## WORK TASK:
Which of the lines below contain the string "fetchWord"? Pull each one out of the data.

## PROVIDED INFORMATION:
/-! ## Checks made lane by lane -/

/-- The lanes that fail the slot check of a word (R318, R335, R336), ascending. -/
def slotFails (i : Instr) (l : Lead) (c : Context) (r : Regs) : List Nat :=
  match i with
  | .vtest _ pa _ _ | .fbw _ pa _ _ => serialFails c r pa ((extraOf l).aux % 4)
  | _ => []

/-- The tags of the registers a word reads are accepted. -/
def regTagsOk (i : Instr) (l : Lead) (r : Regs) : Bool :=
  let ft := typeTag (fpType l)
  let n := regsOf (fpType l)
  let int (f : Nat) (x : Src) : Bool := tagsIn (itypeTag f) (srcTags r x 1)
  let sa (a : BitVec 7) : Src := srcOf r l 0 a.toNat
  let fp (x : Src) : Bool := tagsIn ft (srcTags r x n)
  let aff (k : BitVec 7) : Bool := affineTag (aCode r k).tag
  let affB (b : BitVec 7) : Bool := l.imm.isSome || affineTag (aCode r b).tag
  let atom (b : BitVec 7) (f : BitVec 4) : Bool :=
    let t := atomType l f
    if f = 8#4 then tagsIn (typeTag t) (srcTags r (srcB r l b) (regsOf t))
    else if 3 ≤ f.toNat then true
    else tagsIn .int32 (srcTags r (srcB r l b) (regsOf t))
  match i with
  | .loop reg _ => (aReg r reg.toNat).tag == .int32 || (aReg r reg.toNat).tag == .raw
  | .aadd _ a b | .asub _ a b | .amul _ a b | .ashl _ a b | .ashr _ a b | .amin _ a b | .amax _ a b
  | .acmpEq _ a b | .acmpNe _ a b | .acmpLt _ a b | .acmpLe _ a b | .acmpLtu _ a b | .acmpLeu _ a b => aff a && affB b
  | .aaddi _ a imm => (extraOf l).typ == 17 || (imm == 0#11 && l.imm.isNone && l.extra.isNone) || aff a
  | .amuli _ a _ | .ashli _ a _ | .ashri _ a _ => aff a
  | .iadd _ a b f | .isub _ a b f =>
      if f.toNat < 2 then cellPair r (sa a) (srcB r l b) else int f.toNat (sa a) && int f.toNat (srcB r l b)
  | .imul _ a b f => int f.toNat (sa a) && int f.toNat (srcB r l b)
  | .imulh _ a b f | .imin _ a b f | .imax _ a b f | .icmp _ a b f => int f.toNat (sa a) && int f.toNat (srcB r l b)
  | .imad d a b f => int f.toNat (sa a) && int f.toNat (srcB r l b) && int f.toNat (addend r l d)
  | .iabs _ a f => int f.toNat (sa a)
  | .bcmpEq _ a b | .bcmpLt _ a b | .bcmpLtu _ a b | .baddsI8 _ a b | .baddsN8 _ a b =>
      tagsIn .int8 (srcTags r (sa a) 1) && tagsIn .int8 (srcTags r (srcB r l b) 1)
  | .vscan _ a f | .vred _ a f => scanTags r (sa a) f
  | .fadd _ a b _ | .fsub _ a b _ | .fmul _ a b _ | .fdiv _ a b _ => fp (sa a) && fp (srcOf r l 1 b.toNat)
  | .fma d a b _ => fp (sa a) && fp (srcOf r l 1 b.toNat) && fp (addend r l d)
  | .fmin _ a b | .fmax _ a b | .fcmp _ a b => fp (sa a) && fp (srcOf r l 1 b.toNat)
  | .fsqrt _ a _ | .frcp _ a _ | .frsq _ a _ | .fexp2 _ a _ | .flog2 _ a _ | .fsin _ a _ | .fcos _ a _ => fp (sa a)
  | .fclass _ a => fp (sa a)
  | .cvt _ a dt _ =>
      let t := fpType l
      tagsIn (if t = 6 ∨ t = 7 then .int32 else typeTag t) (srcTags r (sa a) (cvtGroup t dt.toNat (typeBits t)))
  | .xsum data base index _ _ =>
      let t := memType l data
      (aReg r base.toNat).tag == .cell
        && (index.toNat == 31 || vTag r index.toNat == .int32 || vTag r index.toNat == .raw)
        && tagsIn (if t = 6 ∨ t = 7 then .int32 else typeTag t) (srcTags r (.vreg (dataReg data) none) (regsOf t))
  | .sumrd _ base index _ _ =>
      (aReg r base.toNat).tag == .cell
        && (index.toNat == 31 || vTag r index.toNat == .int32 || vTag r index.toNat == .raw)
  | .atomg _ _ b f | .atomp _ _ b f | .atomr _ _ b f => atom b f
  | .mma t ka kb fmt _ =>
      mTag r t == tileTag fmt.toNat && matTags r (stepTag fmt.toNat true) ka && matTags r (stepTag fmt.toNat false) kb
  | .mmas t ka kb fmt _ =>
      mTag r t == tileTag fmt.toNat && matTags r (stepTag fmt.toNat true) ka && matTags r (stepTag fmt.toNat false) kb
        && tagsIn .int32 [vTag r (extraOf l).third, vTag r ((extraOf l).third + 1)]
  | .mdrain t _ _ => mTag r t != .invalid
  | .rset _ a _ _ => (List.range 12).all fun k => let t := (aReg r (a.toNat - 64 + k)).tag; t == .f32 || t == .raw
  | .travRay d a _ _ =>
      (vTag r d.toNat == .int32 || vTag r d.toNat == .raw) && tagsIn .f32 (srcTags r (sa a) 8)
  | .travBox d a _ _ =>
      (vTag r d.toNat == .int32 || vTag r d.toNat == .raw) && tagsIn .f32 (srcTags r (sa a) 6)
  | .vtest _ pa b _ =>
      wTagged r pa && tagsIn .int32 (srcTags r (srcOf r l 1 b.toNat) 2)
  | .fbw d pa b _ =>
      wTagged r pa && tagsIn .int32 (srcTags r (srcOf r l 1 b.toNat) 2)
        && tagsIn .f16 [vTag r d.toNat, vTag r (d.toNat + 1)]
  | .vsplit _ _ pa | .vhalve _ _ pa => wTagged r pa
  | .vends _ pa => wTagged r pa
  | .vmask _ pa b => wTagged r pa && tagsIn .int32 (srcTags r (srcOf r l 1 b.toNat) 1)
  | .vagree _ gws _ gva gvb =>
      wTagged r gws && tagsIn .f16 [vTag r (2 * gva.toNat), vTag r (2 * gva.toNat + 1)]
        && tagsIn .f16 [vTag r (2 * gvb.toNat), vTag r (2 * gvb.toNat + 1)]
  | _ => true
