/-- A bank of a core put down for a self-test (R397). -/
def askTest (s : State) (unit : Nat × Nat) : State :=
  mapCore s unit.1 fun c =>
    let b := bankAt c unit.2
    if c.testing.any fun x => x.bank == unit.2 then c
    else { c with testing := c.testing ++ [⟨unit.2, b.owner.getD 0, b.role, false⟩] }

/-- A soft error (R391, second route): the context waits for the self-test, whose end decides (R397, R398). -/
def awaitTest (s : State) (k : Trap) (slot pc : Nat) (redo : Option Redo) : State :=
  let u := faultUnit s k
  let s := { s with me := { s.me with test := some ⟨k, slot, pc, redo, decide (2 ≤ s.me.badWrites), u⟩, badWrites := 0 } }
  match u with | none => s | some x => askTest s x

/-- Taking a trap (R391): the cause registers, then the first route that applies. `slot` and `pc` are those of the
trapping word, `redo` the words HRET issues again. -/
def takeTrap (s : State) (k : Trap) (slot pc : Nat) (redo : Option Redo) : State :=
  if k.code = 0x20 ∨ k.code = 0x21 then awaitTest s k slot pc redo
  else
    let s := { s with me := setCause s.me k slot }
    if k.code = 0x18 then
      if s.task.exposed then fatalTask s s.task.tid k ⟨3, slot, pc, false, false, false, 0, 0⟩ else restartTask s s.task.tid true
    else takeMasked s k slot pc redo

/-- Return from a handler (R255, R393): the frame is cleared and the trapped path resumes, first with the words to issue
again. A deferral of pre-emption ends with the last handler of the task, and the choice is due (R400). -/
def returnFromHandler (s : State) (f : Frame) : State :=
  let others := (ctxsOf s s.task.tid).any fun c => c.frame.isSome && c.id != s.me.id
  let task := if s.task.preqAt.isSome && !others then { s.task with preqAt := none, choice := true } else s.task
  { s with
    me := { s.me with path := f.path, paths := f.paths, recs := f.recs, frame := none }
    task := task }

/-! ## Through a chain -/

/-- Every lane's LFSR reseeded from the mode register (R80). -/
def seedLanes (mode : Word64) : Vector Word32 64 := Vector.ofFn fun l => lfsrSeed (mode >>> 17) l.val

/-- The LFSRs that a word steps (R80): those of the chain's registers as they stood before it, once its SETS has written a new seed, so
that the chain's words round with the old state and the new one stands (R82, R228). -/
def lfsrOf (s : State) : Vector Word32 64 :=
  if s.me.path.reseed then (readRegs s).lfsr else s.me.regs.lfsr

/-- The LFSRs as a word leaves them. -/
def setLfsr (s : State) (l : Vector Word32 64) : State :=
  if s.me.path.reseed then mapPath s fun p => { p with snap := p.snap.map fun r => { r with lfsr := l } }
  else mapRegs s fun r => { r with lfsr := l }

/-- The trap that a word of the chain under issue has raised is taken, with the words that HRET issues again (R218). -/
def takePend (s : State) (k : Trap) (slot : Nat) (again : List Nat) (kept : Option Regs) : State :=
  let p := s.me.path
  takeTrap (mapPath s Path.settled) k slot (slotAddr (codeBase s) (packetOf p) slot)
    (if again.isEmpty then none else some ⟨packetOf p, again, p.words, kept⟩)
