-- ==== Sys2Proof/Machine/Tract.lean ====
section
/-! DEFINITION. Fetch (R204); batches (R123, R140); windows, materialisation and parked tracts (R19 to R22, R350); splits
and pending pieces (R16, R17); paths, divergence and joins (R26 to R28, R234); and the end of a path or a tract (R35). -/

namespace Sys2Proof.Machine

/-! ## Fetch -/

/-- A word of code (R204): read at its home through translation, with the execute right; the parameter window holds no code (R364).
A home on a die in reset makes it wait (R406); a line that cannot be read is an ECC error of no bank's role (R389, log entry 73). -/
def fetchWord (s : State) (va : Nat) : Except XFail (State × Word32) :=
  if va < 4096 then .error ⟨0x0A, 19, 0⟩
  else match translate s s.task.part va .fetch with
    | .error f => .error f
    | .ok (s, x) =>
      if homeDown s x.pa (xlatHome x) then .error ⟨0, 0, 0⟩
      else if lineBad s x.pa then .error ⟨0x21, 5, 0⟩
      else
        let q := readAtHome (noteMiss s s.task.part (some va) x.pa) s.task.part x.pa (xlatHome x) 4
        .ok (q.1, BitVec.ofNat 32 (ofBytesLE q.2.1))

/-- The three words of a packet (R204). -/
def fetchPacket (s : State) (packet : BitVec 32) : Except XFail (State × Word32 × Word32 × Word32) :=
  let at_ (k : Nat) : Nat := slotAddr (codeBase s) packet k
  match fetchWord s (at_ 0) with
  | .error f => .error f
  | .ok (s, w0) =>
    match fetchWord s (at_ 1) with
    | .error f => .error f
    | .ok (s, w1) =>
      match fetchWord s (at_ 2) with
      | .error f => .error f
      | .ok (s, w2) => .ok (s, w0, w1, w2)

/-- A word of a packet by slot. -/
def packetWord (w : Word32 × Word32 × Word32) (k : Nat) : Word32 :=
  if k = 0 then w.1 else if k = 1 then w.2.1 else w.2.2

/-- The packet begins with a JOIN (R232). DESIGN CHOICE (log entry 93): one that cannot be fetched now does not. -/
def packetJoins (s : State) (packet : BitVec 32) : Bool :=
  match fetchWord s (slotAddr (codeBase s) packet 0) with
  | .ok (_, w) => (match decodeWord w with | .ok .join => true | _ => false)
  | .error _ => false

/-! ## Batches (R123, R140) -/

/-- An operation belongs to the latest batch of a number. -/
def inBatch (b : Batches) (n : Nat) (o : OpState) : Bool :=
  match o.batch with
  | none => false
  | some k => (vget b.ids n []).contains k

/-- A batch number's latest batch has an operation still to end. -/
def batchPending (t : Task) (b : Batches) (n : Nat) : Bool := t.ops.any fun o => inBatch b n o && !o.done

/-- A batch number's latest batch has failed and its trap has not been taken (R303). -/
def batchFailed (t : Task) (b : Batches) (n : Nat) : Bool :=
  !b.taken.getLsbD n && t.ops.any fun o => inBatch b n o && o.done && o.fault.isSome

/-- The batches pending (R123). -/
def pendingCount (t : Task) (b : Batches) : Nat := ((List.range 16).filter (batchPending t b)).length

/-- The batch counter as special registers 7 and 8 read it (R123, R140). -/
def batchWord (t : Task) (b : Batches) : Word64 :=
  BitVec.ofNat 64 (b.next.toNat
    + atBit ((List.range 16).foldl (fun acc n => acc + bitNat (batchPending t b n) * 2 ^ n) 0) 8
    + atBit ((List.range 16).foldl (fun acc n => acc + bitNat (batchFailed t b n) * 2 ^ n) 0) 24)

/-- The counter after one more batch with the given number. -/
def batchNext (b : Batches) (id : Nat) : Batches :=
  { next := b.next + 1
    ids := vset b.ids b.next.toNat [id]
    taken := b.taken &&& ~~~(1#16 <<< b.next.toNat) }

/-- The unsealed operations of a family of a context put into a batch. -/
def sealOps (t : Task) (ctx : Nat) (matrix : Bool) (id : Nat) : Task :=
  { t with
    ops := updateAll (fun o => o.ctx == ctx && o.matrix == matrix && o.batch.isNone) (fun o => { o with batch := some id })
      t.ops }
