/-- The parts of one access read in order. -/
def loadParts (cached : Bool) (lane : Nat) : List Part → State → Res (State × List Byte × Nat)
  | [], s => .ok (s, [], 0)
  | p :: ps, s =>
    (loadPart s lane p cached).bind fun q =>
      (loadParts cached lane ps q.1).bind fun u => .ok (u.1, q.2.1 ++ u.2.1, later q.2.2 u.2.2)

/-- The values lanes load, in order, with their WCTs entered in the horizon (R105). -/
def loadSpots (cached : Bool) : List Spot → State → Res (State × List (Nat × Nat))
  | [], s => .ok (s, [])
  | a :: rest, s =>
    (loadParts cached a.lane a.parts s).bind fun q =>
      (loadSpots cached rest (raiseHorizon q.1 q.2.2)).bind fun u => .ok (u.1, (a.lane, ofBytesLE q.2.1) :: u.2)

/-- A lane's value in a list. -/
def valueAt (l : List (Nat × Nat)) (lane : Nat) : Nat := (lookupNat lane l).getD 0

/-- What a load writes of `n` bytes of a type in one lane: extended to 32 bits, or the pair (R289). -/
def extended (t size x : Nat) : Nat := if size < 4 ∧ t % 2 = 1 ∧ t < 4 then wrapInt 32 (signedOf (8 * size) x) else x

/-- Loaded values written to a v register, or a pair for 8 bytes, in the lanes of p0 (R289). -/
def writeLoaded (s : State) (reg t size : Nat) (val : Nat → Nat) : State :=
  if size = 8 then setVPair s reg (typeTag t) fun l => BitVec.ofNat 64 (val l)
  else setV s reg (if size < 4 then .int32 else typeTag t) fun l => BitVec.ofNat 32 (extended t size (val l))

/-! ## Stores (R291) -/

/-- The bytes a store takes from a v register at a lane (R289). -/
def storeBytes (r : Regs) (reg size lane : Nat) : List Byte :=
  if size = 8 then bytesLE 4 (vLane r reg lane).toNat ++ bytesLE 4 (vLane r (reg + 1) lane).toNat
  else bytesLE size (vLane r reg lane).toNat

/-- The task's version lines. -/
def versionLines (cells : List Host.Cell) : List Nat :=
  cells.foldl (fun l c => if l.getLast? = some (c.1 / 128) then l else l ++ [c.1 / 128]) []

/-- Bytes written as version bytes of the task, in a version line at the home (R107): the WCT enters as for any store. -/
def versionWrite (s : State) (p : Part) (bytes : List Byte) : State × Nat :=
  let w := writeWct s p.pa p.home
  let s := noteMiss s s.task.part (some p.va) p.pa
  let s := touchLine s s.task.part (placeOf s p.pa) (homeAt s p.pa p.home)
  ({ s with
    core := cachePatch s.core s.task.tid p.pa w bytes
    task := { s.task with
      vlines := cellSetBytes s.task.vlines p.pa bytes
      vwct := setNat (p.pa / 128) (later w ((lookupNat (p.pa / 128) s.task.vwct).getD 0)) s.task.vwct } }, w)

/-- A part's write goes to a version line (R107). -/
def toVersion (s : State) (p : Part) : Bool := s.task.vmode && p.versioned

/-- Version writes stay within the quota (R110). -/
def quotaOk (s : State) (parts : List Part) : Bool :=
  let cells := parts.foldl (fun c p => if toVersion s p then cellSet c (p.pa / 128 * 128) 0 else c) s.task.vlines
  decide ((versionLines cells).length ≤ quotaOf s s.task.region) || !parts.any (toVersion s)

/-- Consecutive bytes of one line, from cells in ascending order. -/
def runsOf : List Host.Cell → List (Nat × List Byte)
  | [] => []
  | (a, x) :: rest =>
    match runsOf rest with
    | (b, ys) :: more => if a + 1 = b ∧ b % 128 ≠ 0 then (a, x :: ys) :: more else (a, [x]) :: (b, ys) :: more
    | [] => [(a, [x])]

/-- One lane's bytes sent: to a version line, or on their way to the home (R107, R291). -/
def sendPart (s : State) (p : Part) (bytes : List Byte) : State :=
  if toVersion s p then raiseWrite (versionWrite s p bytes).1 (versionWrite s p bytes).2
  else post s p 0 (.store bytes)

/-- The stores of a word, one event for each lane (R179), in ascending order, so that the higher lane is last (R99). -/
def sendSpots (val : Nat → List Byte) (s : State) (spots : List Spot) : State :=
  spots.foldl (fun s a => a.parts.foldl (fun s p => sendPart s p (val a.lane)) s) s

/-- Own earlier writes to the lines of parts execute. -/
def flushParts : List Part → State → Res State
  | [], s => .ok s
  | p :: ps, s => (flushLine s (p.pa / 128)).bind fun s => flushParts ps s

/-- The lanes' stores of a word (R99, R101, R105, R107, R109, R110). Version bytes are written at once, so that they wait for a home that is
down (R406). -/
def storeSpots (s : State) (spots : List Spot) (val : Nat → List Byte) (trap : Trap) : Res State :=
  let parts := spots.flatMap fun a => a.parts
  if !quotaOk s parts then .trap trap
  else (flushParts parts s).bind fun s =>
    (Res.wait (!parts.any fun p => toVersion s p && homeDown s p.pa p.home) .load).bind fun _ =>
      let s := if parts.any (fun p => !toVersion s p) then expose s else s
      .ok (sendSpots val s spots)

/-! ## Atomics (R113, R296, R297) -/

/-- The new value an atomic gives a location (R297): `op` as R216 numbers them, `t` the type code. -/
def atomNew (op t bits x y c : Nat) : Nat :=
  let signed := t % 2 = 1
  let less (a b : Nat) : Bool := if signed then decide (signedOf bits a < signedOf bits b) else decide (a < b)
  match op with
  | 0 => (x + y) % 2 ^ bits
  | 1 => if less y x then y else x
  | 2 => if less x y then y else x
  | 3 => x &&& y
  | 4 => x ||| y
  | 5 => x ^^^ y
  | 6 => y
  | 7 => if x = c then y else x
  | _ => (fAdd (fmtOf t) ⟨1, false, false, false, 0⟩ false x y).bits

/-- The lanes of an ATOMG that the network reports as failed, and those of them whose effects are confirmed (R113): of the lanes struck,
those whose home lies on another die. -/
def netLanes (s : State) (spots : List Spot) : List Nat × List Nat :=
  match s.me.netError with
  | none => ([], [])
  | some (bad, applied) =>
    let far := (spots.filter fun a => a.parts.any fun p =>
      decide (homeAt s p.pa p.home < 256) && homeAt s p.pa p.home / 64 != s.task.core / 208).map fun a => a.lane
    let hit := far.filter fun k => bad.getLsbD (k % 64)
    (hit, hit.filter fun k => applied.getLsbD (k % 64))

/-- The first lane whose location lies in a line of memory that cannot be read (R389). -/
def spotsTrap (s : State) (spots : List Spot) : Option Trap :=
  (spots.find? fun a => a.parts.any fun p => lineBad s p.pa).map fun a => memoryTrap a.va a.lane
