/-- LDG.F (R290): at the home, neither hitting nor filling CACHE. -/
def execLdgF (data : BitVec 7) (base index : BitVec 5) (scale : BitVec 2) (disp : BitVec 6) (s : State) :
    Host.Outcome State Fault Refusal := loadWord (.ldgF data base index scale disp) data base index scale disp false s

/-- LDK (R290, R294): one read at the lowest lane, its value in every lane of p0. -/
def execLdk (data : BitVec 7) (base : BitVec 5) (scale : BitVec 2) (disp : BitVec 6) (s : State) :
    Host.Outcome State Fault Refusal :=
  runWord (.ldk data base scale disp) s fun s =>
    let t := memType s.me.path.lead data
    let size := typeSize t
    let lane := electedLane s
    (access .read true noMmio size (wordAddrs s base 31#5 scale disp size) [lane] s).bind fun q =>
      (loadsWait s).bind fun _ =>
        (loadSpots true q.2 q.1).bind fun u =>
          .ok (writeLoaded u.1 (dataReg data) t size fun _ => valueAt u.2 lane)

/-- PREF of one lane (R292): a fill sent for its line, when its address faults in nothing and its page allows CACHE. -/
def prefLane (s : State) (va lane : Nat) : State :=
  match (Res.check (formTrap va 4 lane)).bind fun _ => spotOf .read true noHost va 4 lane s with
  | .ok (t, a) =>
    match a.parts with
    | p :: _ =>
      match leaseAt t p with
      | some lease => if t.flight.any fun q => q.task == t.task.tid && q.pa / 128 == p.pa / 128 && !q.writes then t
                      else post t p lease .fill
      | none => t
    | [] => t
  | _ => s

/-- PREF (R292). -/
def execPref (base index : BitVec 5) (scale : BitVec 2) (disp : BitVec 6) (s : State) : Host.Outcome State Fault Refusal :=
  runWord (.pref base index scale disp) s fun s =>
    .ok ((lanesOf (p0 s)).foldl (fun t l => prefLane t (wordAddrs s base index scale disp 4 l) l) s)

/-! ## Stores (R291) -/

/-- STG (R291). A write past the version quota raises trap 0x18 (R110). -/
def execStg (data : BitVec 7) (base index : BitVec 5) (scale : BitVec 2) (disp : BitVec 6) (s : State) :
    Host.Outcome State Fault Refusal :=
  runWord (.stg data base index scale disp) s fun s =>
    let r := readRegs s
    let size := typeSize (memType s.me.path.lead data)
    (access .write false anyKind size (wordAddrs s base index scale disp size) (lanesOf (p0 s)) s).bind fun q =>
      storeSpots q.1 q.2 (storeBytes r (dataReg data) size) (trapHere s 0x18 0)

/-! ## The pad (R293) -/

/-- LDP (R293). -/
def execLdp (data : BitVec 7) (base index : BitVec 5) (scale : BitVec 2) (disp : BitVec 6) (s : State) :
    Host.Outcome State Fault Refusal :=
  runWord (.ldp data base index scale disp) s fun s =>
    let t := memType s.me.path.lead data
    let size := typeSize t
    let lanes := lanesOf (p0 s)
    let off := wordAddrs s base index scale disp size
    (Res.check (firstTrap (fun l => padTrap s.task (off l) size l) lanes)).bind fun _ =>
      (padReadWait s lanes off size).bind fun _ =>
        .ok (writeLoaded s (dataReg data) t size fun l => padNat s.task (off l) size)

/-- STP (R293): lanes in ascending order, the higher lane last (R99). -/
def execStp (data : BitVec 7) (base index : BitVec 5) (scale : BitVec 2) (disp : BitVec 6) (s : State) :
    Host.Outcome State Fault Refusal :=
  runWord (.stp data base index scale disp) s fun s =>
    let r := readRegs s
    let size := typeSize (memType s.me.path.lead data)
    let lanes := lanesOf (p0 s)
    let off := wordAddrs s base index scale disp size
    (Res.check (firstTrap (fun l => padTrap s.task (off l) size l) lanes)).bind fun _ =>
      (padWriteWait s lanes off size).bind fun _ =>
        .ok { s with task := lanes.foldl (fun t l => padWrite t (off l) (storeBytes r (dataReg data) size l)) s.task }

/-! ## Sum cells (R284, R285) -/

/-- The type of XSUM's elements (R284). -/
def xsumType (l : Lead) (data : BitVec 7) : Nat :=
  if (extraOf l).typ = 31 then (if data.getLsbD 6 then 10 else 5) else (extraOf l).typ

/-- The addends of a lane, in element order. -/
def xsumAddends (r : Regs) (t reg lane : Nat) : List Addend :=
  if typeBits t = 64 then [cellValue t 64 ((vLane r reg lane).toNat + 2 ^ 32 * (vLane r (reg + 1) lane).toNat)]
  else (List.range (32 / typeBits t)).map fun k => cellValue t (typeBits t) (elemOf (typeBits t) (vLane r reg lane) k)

## EXERCISE ANSWER:
def fetchWord (s : State) (va : Nat) : Except XFail (State × Word32) :=
  match fetchWord s (at_ 0) with
    match fetchWord s (at_ 1) with
      match fetchWord s (at_ 2) with
  match fetchWord s (slotAddr (codeBase s) packet 0) with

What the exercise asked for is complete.